Becoming a more robust leader

As the year draws to a close, many of us find ourselves reflecting on the year that has been.  In particular, our satisfaction with how we, and our working teams did over the past twelve months.   No doubt during this reflection there will be countless things that went really well, successes that should be celebrated in our own minds if nothing else.

However there may also have been occasions where things didn’t turn out as you’d hoped, the dice didn’t role in your favor or you responded in a way that tightens your stomach or makes you cringe when your memory even skims the edges of these situations.

The good news is, these occasions are a gift.  An opportunity.  For they offer us  the chance to be prepared for the future., to not only ensure that it never happens again but to have more responses, behavioral and verbal, available to in the moment.  You never have to react in a way that makes the situation worse, you never have to lose your temper with someone, you never have to blurt out an unthoughtful response again.. .. as long as you take the time and make the effort to mentally debrief the unfavorable or unsuccessful situation.

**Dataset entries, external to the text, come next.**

-- ==== Sys2Proof/Machine/Walker.lean ====
section
/-! DEFINITION. The walker: eligibility, task start, placement and restore of saved tasks, service order, pre-emption by class 0
(10 R250 to R259, 15 R355). -/

namespace Sys2Proof.Machine

/-! Indices and task start (R13, R33, R252, R259). -/

/-- The indices of the levels, innermost first, of an ordinal; a T level has index 0. -/
def indicesRev : List (Nat × Nat) → Nat → List Nat
  | [], _ => []
  | (k, n) :: rest, o => if k = 1 then 0 :: indicesRev rest o else o % n :: indicesRev rest (o / n)

/-- The indices of the levels of an ordinal, outermost first. -/
def Launch.indices (l : Launch) (ord : Nat) : List Nat := (indicesRev l.levels.reverse ord).reverse

/-- The D index of an ordinal, where the launch has D levels (R253). -/
def Launch.dieIndex (l : Launch) (ord : Nat) : Option Nat :=
  if l.levels.any fun e => e.1 == 3 then
    some ((l.levels.zip (l.indices ord)).foldl (fun d e => if e.1.1 = 3 then d * e.1.2 + e.2 else d) 0)
  else none

/-- The task of an ordinal. -/
def Launch.task (l : Launch) (ord slot start : Nat) : Task :=
  { lid := l.lid, ordinal := ord, ctx := l.ctx, slot := slot, queue := l.queue, flags := l.flags.setWidth 4,
    footW := l.footW, footA := l.footA, footC := l.footC, footS := l.footS, strands := l.strands, start := start }

/-- The registers g0 to g31 a task starts with. -/
def Launch.regs (l : Launch) (ord : Nat) : Vector Word 32 :=
  Vector.ofFn fun i : Fin 32 =>
    if i.val = 25 then BitVec.ofNat 64 (l.lid.toNat * 2 ^ 48 + ord)
    else if 26 ≤ i.val then BitVec.ofNat 64 ((l.indices ord).getD (i.val - 26) 0)
    else 0

/-- What a core keeps of a cluster from one task to the next: the trap registers and the wake latch. -/
def Cluster.keep (c d : Cluster) : Cluster :=
  { d with tvec := c.tvec, tcause := c.tcause, tpc := c.tpc, tpcReg := c.tpcReg, taddr := c.taddr, tinfo := c.tinfo, tstat := c.tstat,
           hkeep := c.hkeep, pctx := c.pctx, wake := c.wake }

/-- What a core keeps of its registers: error sources, verdict, counter selection, and what it has drawn. -/
def CoreRegs.keep (c d : CoreRegs) : CoreRegs :=
  { d with dpstat := c.dpstat, ecpri := c.ecpri, ecshd := c.ecshd, ecxfr := c.ecxfr, ewpri := c.ewpri, ewshd := c.ewshd,
           ewxfr := c.ewxfr, pmsel := c.pmsel, charges := c.charges }

/-- A core without a task. -/
def Core.vacate (k : Core) : Core := { Core.reset with cl := vmap (fun c => c.keep Cluster.reset) k.cl, rg := k.rg.keep CoreRegs.reset }

/-- A cluster as a task starts on it (R32, R33). -/
def Launch.cluster (l : Launch) (ord : Nat) (old : Cluster) (x : Fin 4) : Cluster :=
  old.keep { Cluster.reset with
    pc := vget l.entries x, g := l.regs ord, priv := decide (l.ctx = 0), lgtmo := l.lgtmo, cltmo := l.cltmo
    srkey := if x = 2 ∨ x = 3 then l.seed else 0
    srctr := if x = 2 then BitVec.ofNat 64 (ord * 2 ^ 32 + 2 ^ 31) else if x = 3 then BitVec.ofNat 64 (ord * 2 ^ 32) else 0 }

/-- A core as a task starts on it. -/
def Core.start (k : Core) (l : Launch) (ord slot n : Nat) : Core :=
  { k.vacate with task := some (l.task ord slot n), cl := Vector.ofFn fun i : Fin 4 => l.cluster ord (vget k.cl i) i }

/-- A quad that a launch enters: clasps zero where no task of it was there (R37, R258). -/
def Quad.enter (q : Quad) (lid : BitVec 16) (gang : Bool) : Quad :=
  if q.lid = some lid then q else { Quad.reset with lid := some lid, gang := gang }

/-- A task starts. -/
def State.startTask (s : State) (k : Fin 768) (l : Launch) (ord slot : Nat) : State :=
  let n := s.sch.starts
  let s := (s.setCore k ((s.core k).start l ord slot n)).onQuad (quadOf k) fun q => q.enter l.lid l.gang
  { s with sch := { s.sch with starts := n + 1 } }

/-- A quad that its last task has left holds no clasps and no launch (R258). -/
def State.leaveQuad (s : State) (u : Fin 192) : State :=
  if (List.range 4).all fun i => !(s.core (Fin.ofNat 768 (4 * u.val + i))).busy then s.onQuad u fun _ => Quad.reset else s

/-- A task leaves its core; a fence of the core is then notified. -/
def State.leaveCore (s : State) (k : Fin 768) : State :=
  (((s.dropRequest k).onCore k Core.vacate).leaveQuad (quadOf k)).fenceNotice k

/-! Free and eligible cores (R253 to R255). -/

/-- The cores of a quad. -/
def quadCores (u : Fin 192) : List (Fin 768) := (List.range 4).map fun i => Fin.ofNat 768 (4 * u.val + i)

/-- The core holds no task, and no multicast write is on its way into it (R209). -/
def State.coreFree (s : State) (k : Fin 768) : Bool :=
  !(s.core k).busy && !((quadCores (quadOf k)).any fun q => (s.core q).en.mc.any fun w => w.receiver == k)

/-- The core may take tasks of a queue at all. -/
def State.usable (s : State) (q : Fin 32) (k : Fin 768) : Bool := !s.fenced k && s.quadAllowed q (quadOf k)

/-- The core is free and eligible for a launch (R255); a gang's quad stays closed until its last task retires (R254). -/
def State.openCore (s : State) (q : Fin 32) (lid : BitVec 16) (k : Fin 768) : Bool :=
  let u := vget s.quads (quadOf k)
  s.usable q k && s.coreFree k && !(u.gang && u.lid.isSome) &&
    (quadCores (quadOf k)).all fun c => match (s.core c).task with
      | some t => t.lid == lid
      | none => true

/-- The quad may take a gang: its four cores are free and eligible. -/
def State.openQuad (s : State) (q : Fin 32) (lid : BitVec 16) (u : Fin 192) : Bool :=
  (vget s.quads u).lid.isNone && (quadCores u).all fun k => s.openCore q lid k && !(s.core k).busy

/-- A die holds a core, or under GANG a quad, that the queue may use at all. -/
def State.dieUsable (s : State) (q : Fin 32) (gang : Bool) (d : Fin 8) : Bool :=
  if gang then (List.range 24).any fun i => let u : Fin 192 := Fin.ofNat 192 (24 * d.val + i); s.quadAllowed q u && s.quadWhole u
  else (List.range 96).any fun i => s.usable q (Fin.ofNat 768 (96 * d.val + i))

/-- A die on which an ordinal may be placed (R253). -/
def State.dieOk (s : State) (l : Launch) (ord : Nat) (d : Fin 8) : Bool :=
  match l.dieIndex ord with
  | none => true
  | some i =>
    match (List.range 8).find? fun j => s.dieUsable l.queue l.gang (Fin.ofNat 8 (i + j)) with
    | some j => Fin.ofNat 8 (i + j) == d
    | none => false

/-- One of a list by the next digit of a choice, with what is left of it. -/
def pick {α : Type} (l : List α) (choice : Nat) : Option (α × Nat) :=
  match l[choice % l.length]? with
  | some x => some (x, choice / l.length)
  | none => none

/-! Placing new iterations. -/

/-- One iteration placed. -/
def State.placeOne (s : State) (l : Launch) (slot ord choice : Nat) : Option (State × Nat) :=
  (pick ((List.finRange 768).filter fun k => s.openCore l.queue l.lid k && s.dieOk l ord (dieOf k)) choice).map fun p =>
    (s.startTask p.1 l ord slot, p.2)

/-- The tasks of a gang started on a quad. -/
def State.startGang (s : State) (l : Launch) (slot ord : Nat) (u : Fin 192) : State :=
  (List.range 4).foldl (fun s i => if ord + i < l.count then s.startTask (Fin.ofNat 768 (4 * u.val + i)) l (ord + i) slot else s) s

/-- One gang placed. -/
def State.placeGang (s : State) (l : Launch) (slot ord choice : Nat) : Option (State × Nat) :=
  (pick ((List.finRange 192).filter fun u => s.openQuad l.queue l.lid u && s.dieOk l ord (dieOf (Fin.ofNat 768 (4 * u.val)))) choice).map
    fun p => (s.startGang l slot ord p.1, p.2)

/-- n units from an ordinal on, all or none. -/
def State.placeUnits (s : State) (l : Launch) (slot ord choice : Nat) : Nat → Option (State × Nat)
  | 0 => some (s, choice)
  | n + 1 =>
    match (if l.gang then s.placeGang l slot ord choice else s.placeOne l slot ord choice) with
    | some (t, c) => t.placeUnits l slot (ord + if l.gang then 4 else 1) c n
    | none => none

In a concept that Michael Grinder refers to as ‘Closing the Gap’, we each have the ability to train ourselves to be better able to ‘think on our feet’, should a similar situation occur.  It works best if you can wait until you are able to recall the event without feeling physically sick (for disastrous situations), and are able to breathe calmly while recalling what happened.  There are numerous disassociation techniques available from various bodies of knowledge such as Neurolinguistic Programming (NLP) that can help you do this.  For example, you could recall the situation while looking up at the ceiling, keeping your eyes high in your eye sockets – this helps you disconnect from your feelings around the event.

Once you are able to recall the situation with little negative emotion, come up with as many alternate ways that you could have handled the situation as possible.  By doing this, you are creating alternative routes for your brain to go to should a similar situation occur.  The lag time between when you are stuck for a response to when you have a wide range of responses available to you gets shorter and shorter, until you are able to think clearly and have lots of options for how to respond, in the moment.   Many leaders debrief a situation but stop at one alternative way to respond.  Try to come up with three.  By doing so, you are becoming a stronger, more robust leader.

Experience by itself doesn’t make us a better leader unless we consider and do something with it.  Taking the time to reflect in a constructive way on what didn’t go so well allows us develop and skill ourselves as leaders, especially if we are able to disconnect ourselves emotionally from the event as we review it.